C’est la raison pour laquelle l’assimilation de la situation du praticien attaché avec celle du praticien contractuel peut étonner.
Cette différence de situation avait d’ailleurs conduit, assez logiquement, le tribunal administratif d’Amiens à considérer que les praticiens attachés ont droit à l’indemnité de précarité puisque la relation de travail n’est pas poursuivie au terme du contrat, qu’elle que soit la partie à l’initiative du non-renouvellement.
Que retenir de cette affaire ?
En définitive, si l’on perçoit dans cette décision l’évidente volonté de transposer la jurisprudence du Conseil d’Etat applicable aux praticiens contractuels en prolongation d’activité, les importantes différences dans les conditions d’octroi de l’indemnité de précarité ne manquent pas de nous questionner sur la solution retenue.
Soulignons que la publication du décret n° 2022-135 du 5 février 2022 atténue l’impact de l’arrêt rendu par la Cour administrative de Douai.
En effet, depuis l’entrée en vigueur de ce décret, soit le 7 février 2022, aucun nouveau contrat de praticien attaché ne peut être conclu.
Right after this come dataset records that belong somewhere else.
-- ==== Sys2Proof/Machine/ShiftInc.lean ====
section
/-! DEFINITION. Shift and rotate instructions (45_shift_rotate.md), increments and decrements (46_inc_dec.md). -/

namespace Sys2Proof.Machine

open Sys2Proof

/-- `f` of R201. -/
def aslByte (v : Byte) (_cin : Bool) : Byte × Bool := (v <<< 1, v.getLsbD 7)

/-- `f` of R202. -/
def lsrByte (v : Byte) (_cin : Bool) : Byte × Bool := (v >>> 1, v.getLsbD 0)

/-- `f` of R203. -/
def rolByte (v : Byte) (cin : Bool) : Byte × Bool := ((v <<< 1) ||| BitVec.ofNat 8 cin.toNat, v.getLsbD 7)

/-- `f` of R204. -/
def rorByte (v : Byte) (cin : Bool) : Byte × Bool := ((v >>> 1) ||| BitVec.ofNat 8 (cin.toNat * 128), v.getLsbD 0)

/-- The shared shape of R200: in a memory mode one read, then one write of the same address. -/
def shiftTarget (f : Byte → Bool → Byte × Bool) (t : Target) (s : State) : State :=
  match t with
  | .acc =>
    let r := f s.a s.p.c
    ((s.setFlagC r.2).setA r.1).setNZ r.1
  | .mem o =>
    let e := locate s o
    let m := memRead e.state e.addr
    let r := f m.1 s.p.c
    (memWrite (m.2.setFlagC r.2) e.addr r.1).setNZ r.1

/-- R201. -/
def execAsl (o : ShiftOperand) (s : State) : Host.Outcome State Fault Refusal := .next (shiftTarget aslByte o.target s)

/-- R202. -/
def execLsr (o : ShiftOperand) (s : State) : Host.Outcome State Fault Refusal := .next (shiftTarget lsrByte o.target s)

/-- R203. -/
def execRol (o : ShiftOperand) (s : State) : Host.Outcome State Fault Refusal := .next (shiftTarget rolByte o.target s)

/-- R204. -/
def execRor (o : ShiftOperand) (s : State) : Host.Outcome State Fault Refusal := .next (shiftTarget rorByte o.target s)

/-- A memory byte read, changed, written back, with N and Z (R210, R211). -/
def modifyByte (f : Byte → Byte) (o : AddrOperand) (s : State) : State :=
  let e := locate s o
  let m := memRead e.state e.addr
  let r := f m.1
  (memWrite m.2 e.addr r).setNZ r

/-- R210. -/
def execInc (o : IncOperand) (s : State) : Host.Outcome State Fault Refusal := .next (modifyByte (fun v => v + 1) o.addr s)

/-- R211. -/
def execDec (o : IncOperand) (s : State) : Host.Outcome State Fault Refusal := .next (modifyByte (fun v => v - 1) o.addr s)

/-- R212. -/
def execInx (s : State) : Host.Outcome State Fault Refusal := .next ((s.setX (s.x + 1)).setNZ (s.x + 1))

/-- R213. -/
def execDex (s : State) : Host.Outcome State Fault Refusal := .next ((s.setX (s.x - 1)).setNZ (s.x - 1))

/-- R214. -/
def execIny (s : State) : Host.Outcome State Fault Refusal := .next ((s.setY (s.y + 1)).setNZ (s.y + 1))

/-- R215. -/
def execDey (s : State) : Host.Outcome State Fault Refusal := .next ((s.setY (s.y - 1)).setNZ (s.y - 1))

end Sys2Proof.Machine
end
De même, aucun renouvellement ni aucun avenant ne peut être conclu pour les contrats en cours.
Par exception, seuls les praticiens attachés en contrat triennal qui, à la date du 7 février 2022, bénéficient d’un droit à renouvellement par contrat de praticien attaché à durée indéterminée en vertu de l’article R. 6152-610 du CSP, conservent ce droit.